Fancy algorithms capable of solving a Rubik’s Cube have appeared before, but a new system from the University of California, Irvine uses artificial intelligence to solve the 3D puzzle from scratch and without any prior help from humans—and it does so with impressive speed and efficiency.

New research published this week in Nature Machine Intelligence describes DeepCubeA, a system capable of solving any jumbled Rubik’s Cube it’s presented with. More impressively, it can find the most efficient path to success—that is, the solution requiring the fewest number of moves—around 60 percent of the time. On average, DeepCubeA needed just 28 moves to solve the puzzle, requiring 1.2 seconds to calculate the solution.

Sounds fast, but other systems have solved the 3D puzzle in less time, including a robot that can solve the Rubik’s cube in just 0.38 seconds. But these systems were specifically designed for the task, using human-scripted algorithms to solve the puzzle in the most efficient manner possible. DeepCubeA, on the other hand, taught itself to solve Rubik’s Cube using an approach to artificial intelligence known as reinforcement learning.

“Artificial intelligence can defeat the world’s best human chess and Go players, but some of the more difficult puzzles, such as the Rubik’s Cube, had not been solved by computers, so we thought they were open for AI approaches,” said Pierre Baldi, the senior author of the new paper, in a press release. “The solution to the Rubik’s Cube involves more symbolic, mathematical and abstract thinking, so a deep learning machine that can crack such a puzzle is getting closer to becoming a system that can think, reason, plan and make decisions.”

Indeed, an expert system designed for one task and one task only—like solving a Rubik’s Cube—will forever be limited to that domain, but a system like DeepCubeA, with its highly adaptable neural net, could be leveraged for other tasks, such as solving complex scientific, mathematical, and engineering problems.

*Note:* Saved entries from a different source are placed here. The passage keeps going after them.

-- ==== Sys2Proof/Machine/Ops.lean ====
section
/-! DEFINITION. The shared operations over the state: event posting, answers, the parking queue, forwards and release
scans, the fill engine, the arbiter, the moves of a bank, entry into FAULT, and the link unit. -/

namespace Sys2Proof.Machine

/-! ### Updates of single records -/

/-- Change bank `b`'s record. -/
def State.updBank (s : State) (b : BankId) (f : Bank → Bank) : State :=
  { s with banks := s.banks.set b (f (s.bank b)) }

/-- Change every bank's record. -/
def State.mapBanks (s : State) (f : BankId → Bank → Bank) : State :=
  { s with banks := Vector.ofFn fun b => f b (s.bank b) }

/-- Change the port of a bank. -/
def Bank.withPort (k : Bank) (f : Port → Port) : Bank := { k with port := f k.port }

/-- Mark every segment of a bank LOST (R89). -/
def Bank.loseAll (k : Bank) : Bank := { k with marks := Vector.replicate 32 .lost }

/-- The marks with the segments first to first + count − 1 set (R93). -/
def setMarks (marks : Vector Mark 32) (first count : Nat) (m : Mark) : Vector Mark 32 :=
  Vector.ofFn fun g => if first ≤ g.val ∧ g.val < first + count then m else marks[g]

/-- Mark the segments first to first + count − 1 of a bank (R93). -/
def Bank.markRange (k : Bank) (first count : Nat) (m : Mark) : Bank := { k with marks := setMarks k.marks first count m }

/-- Change the held count of a window. -/
def State.updHeld (s : State) (i : WindowId) (f : Nat → Nat) : State :=
  { s with windows := s.windows.set i { s.windows[i] with held := f s.windows[i].held } }

/-! ### Events (R174) -/

/-- Post an event of a kind: it becomes a record when its kind is enabled, takes the next sequence number, and is
stored or, with the queue full, counted lost (R174). -/
def State.post (s : State) (k : EventKind) (about : About) : State :=
  if s.enables k then
    let numbered := { s with sequence := s.sequence + 1 }
    if s.events.length < Config.eventCapacity then
      { numbered with events := s.events ++ [{ sequence := s.sequence, kind := k, time := s.clock.micros, about := about }] }
    else { numbered with lost := if s.lost = 0xFFFF then s.lost else s.lost + 1 }
  else s

/-! ### Tags and answers (R159, R163) -/

/-- Bind a tag to an accepted request (R159). -/
def State.bindTag (s : State) (t : Tag) (length : Nat) (w : Option WindowId) : State :=
  { s with tags := s.tags.set t { state := .pending, length := length, window := w } }

/-- Answer a held request. A response is made only for a tag whose record is PENDING, and leaves it ANSWERED (R163). -/
def State.answer (s : State) (t : Tag) (status : Status) (data : List Byte) : State :=
  if s.tags[t].state = .pending then
    { s with tags := s.tags.set t { s.tags[t] with state := .answered }
             responses := s.responses ++ [{ tag := t, status := status, data := data }] }
  else s

/-! ### The idle timer (R58 to R60) -/

/-- The idle limit of a bank in ticks (R58). -/
def Bank.idleTicks (k : Bank) : Nat := k.config.idleLimit.toNat * Config.idleStep

/-- Load the idle timer at entry into ON, with the parked count of the bank (R58). -/
def Bank.loadIdle (k : Bank) (parked : Nat) : Bank :=
  { k with idleTimer :=
      if k.config.idleLimit = 0 then .stopped
      else if 0 < parked then .held k.idleTicks
      else .counting k.idleTicks }

/-- Reload the idle timer of a bank in ON (R60). -/
def Bank.reloadIdle (k : Bank) : Bank :=
  if k.power = .on then
    match k.idleTimer with
    | .counting _ => { k with idleTimer := .counting k.idleTicks }
    | .held _ | .stopped => k
  else k

/-- Hold or release the idle timer of a bank in ON, as its parked count stands (R59). -/
def Bank.syncIdle (k : Bank) (parked : Nat) : Bank :=
  if k.power = .on then
    match k.idleTimer with
    | .counting n => if 0 < parked then { k with idleTimer := .held n } else k
    | .held _ => if parked = 0 then { k with idleTimer := .counting k.idleTicks } else k
    | .stopped => k
  else k

/-! ### The parking queue (R28, R50) -/

/-- Replace the parking queue; each bank controller watches its parked count (R59). -/
def State.setParked (s : State) (q : List Entry) : State :=
  { s with parked := q }.mapBanks fun b k => k.syncIdle (parkedCount q b)

/-- The queue around its oldest entry that meets a test: the entries before it, the entry, the entries after it. -/
def splitOldest (p : Entry → Bool) : List Entry → Option (List Entry × Entry × List Entry)
  | [] => none
  | e :: later =>
    if p e then some ([], e, later)
    else match splitOldest p later with
      | none => none
      | some (before, x, after) => some (e :: before, x, after)

/-- Answer a run of entries in order. -/
def State.answerEntries (s : State) (status : Status) : List Entry → State
  | [] => s
  | e :: later => (s.answer e.req.tag status []).answerEntries status later

/-- The later entries of the stream of an answered entry: its cascade (R50). -/
def cascadeOf (e : Entry) (after : List Entry) : List Entry := after.filter fun x => x.req.stream = e.req.stream

/-- The queue once an entry and its cascade have left it (R50). -/
def withoutCascade (before : List Entry) (e : Entry) (after : List Entry) : List Entry :=
  before ++ after.filter fun x => x.req.stream ≠ e.req.stream

/-- Remove an entry from the queue and answer it, and its cascade after it, with a status (R50). -/
def State.expel (s : State) (before : List Entry) (e : Entry) (after : List Entry) (status : Status) : State :=
  (s.setParked (withoutCascade before e after)).answerEntries status (e :: cascadeOf e after)

/-- Answer the parked entries for a bank, oldest first, each followed by its cascade (R52, R53), at most `n` of them. -/
def State.expelBank (s : State) (b : BankId) (status : Status) : Nat → State
  | 0 => s
  | n + 1 =>
    match splitOldest (fun e => e.req.bank = b) s.parked with
    | none => s
    | some (before, e, after) => (s.expel before e after status).expelBank b status n

/-- Answer every parked entry for a bank, with the cascades (R52, R53). -/
def State.flushParked (s : State) (b : BankId) (status : Status) : State := s.expelBank b status s.parked.length

/-! ### One event at work -/

/-- An event being carried out: the state it has reached, the triggers offered and not yet taken (R143), the counter
crossings not yet posted (R135), and the links that have fired (R143). -/
structure Work where
  st : State
  offered : List (BankId × Trigger)
  crossings : List (BankId × Tag × Stream)
  fired : List LinkId
  deriving DecidableEq, Repr

/-- Carry out a change of the state that offers no trigger. -/
def Work.on (w : Work) (f : State → State) : Work := { w with st := f w.st }

/-- Change bank `b`'s record. -/
def Work.bank (w : Work) (b : BankId) (f : Bank → Bank) : Work := w.on fun s => s.updBank b f

/-- Bank `b` offers a trigger (R141). -/
def Work.offer (w : Work) (b : BankId) (t : Trigger) : Work := { w with offered := w.offered ++ [(b, t)] }

/-! ### Forwards and release scans (R44, R127, R135) -/

/-- The slot of a forwarded request (R127). -/
def State.requestSlot (s : State) (r : Routed) : Slot :=
  { holder := .request r.tag r.stream, kind := r.kind, addr := r.addr, segment := r.segment, length := r.length,
    forwardTime := s.clock.micros, expiryTime := s.clock.micros + s.global.respLimit.setWidth 32 }

/-- The access counter after a forward (R135). -/
def Port.counted (p : Port) : BitVec 32 := if p.counter = 0xFFFFFFFF then p.counter else p.counter + 1

/-- Whether a forward makes a crossing (R135). -/
def Bank.crosses (k : Bank) : Bool :=
  k.port.counter ≠ 0xFFFFFFFF ∧ k.port.counted = k.config.threshold ∧ k.config.threshold ≠ 0 ∧ k.port.reached = false

/-- The bank record after a forward: the slot, the counter, the flag and the idle timer (R127, R135). -/
def Bank.forwarded (k : Bank) (x : Slot) : Bank :=
  (k.withPort fun p => { p with slots := p.slots ++ [x], counter := p.counted, reached := p.reached || k.crosses }).reloadIdle

/-- The state after a request is forwarded to its bank port, which issues the command to the bank (R126, R127). -/
def State.sendRequest (s : State) (r : Routed) : State :=
  { s.updBank r.bank (fun k => k.forwarded (s.requestSlot r)) with
    busOut := s.busOut ++ [{ bank := r.bank, addr := r.addr, kind := r.kind, length := r.length, data := r.wdata.getD [] }] }

/-- Forward a request to its bank port, with the crossing it may make (R127, R135). -/
def Work.forward (w : Work) (r : Routed) : Work :=
  { w with
    st := w.st.sendRequest r
    crossings :=
      if (w.st.bank r.bank).crosses then w.crossings ++ [(r.bank, r.tag, r.stream)] else w.crossings }

/-- Release an entry: it leaves the queue, which keeps `rest`, and is forwarded (R45). -/
def Work.release (w : Work) (rest : List Entry) (e : Entry) : Work := (w.on fun s => s.setParked rest).forward e.req

/-- The walk of a release scan, with the entries it has kept and those still ahead (R44). -/
def Work.walk (w : Work) : List Entry → List Entry → Work
  | _, [] => w
  | kept, e :: ahead =>
    if w.st.releasable kept e then (w.release (kept ++ ahead) e).walk kept ahead
    else w.walk (kept ++ [e]) ahead

/-- A release scan (R44). -/
def Work.scan (w : Work) : Work := w.walk [] w.st.parked

/-! ### Entry into ON, and the fill engine (R11, R97 to R102) -/

/-- The bank record at entry into ON, with its parked count: no drain, and the idle timer loaded (R11, R58, R63). -/
def Bank.turnedOn (k : Bank) (parked : Nat) : Bank :=
  { k with power := .on, drainKind := .none, drainTarget := .none }.loadIdle parked

/-- The state once bank `b` is in ON (R11, R63). -/
def State.turnOn (s : State) (b : BankId) : State := s.updBank b fun k => k.turnedOn (parkedCount s.parked b)

/-- Bank `b` enters ON from RAMPING or FILLING: READY is offered, the idle timer loaded, and a scan run (R11). -/
def Work.enterOn (w : Work) (b : BankId) : Work := ((w.on fun s => s.turnOn b).offer b .ready).scan

/-- Whether bank `b` stands at the head of the fill queue. -/
def State.fillsBank (s : State) (b : BankId) : Bool := s.fillQueue.head? = some b

/-- Take a bank out of the fill queue; if it was the head, the current segment becomes none (R96, R102). -/
def State.unqueueFill (s : State) (b : BankId) : State :=
  { s with fillQueue := s.fillQueue.filter fun x => x ≠ b
           fill := if s.fillsBank b then FillProgress.idle else s.fill }

/-- The fill of bank `b` is done: steps 1 to 3 of R102. -/
def Work.fillDone (w : Work) (b : BankId) : Work :=
  (w.on fun s => (s.unqueueFill b).post .fillDone { bank := some b }).enterOn b

/-- The next write after an issue: 64 bytes on, or none after the segment's last block (R99). -/
def nextWriteAfter (c : BankConfig) (a : BankAddr) : Option BankAddr :=
  if (a.toNat + Config.fillBytes) % c.segmentBytes = 0 then none else some (a + BitVec.ofNat 28 Config.fillBytes)

/-- The slot of a fill write (R128). -/
def State.fillSlot (s : State) (g : Segment) (a : BankAddr) : Slot :=
  { holder := .fill, kind := .write, addr := a, segment := g, length := Config.fillBytes,
    forwardTime := s.clock.micros, expiryTime := s.clock.micros + s.global.respLimit.setWidth 32 }

/-- A bank record once its port holds one more fill write (R128). -/
def Bank.withFill (k : Bank) (x : Slot) : Bank := k.withPort fun p => { p with slots := p.slots ++ [x] }

/-- The state once the fill write at address `a` of segment `g` has been issued to bank `b` (R99, R126, R128). -/
def State.placeFill (s : State) (b : BankId) (g : Segment) (a : BankAddr) : State :=
  { s.updBank b (fun k => k.withFill (s.fillSlot g a)) with
    fill := { s.fill with nextWrite := nextWriteAfter (s.bank b).config a, inFlight := s.fill.inFlight + 1 }
    busOut := s.busOut ++ [{ bank := b, addr := a, kind := .write, length := Config.fillBytes,
                             data := List.replicate Config.fillBytes 0 }] }

/-- Whether bank `b`'s port takes a fill write (R99, R128). -/
def Bank.takesFill (k : Bank) : Bool := k.port.fillSlots < Config.fillSlotCapacity ∧ k.port.hasRoom

/-- Issue the next fill write, if the three conditions of R99 hold. -/
def State.issueFill (s : State) : State :=
  match s.fillQueue.head?, s.fill.current, s.fill.nextWrite with
  | some b, some g, some a => if (s.bank b).takesFill then s.placeFill b g a else s
  | _, _, _ => s

/-- Issue fill writes while R99 allows: a port holds at most two of them. -/
def State.issueFills (s : State) : State := s.issueFill.issueFill

/-- Set up a segment fill of the head bank (R97). -/
def State.beginSegment (s : State) (b : BankId) (g : Segment) : State :=
  { s with fill := { current := some g
                     nextWrite := some (BitVec.ofNat 28 (g.val * (s.bank b).config.segmentBytes))
                     completed := 0, inFlight := 0, cutOff := false } }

What’s more, this system “is a small step toward creating agents that are able to learn how to think and plan for themselves in new environments,” Stephen McAleer, a co-author of the new paper, told Gizmodo.

Reinforcement learning works the way it sounds. Systems are motivated to achieve a designated goal, during which time they gain points for deploying successful actions or strategies, and lose points for straying off course. This allows the algorithms to improve over time, and without human intervention.

Reinforcement learning makes sense for a Rubik’s Cube, owing to the hideous number of possible combinations on the 3x3x3 puzzle, which amount to around 43 quintillion. Simply choosing random moves with the hopes of solving the cube is simply not going to work, neither for humans nor the world’s most powerful supercomputers.

DeepCubeA is not the first kick at the can for these University of California, Irvine researchers. Their earlier system, called DeepCube, used a conventional tree-search strategy and a reinforcement learning scheme similar to the one employed by DeepMind’s AlphaZero. But while this approach works well for one-on-one board games like chess and Go, it proved clumsy for Rubik’s Cube. In tests, the DeepCube system required too much time to make its calculations, and its solutions were often far from ideal.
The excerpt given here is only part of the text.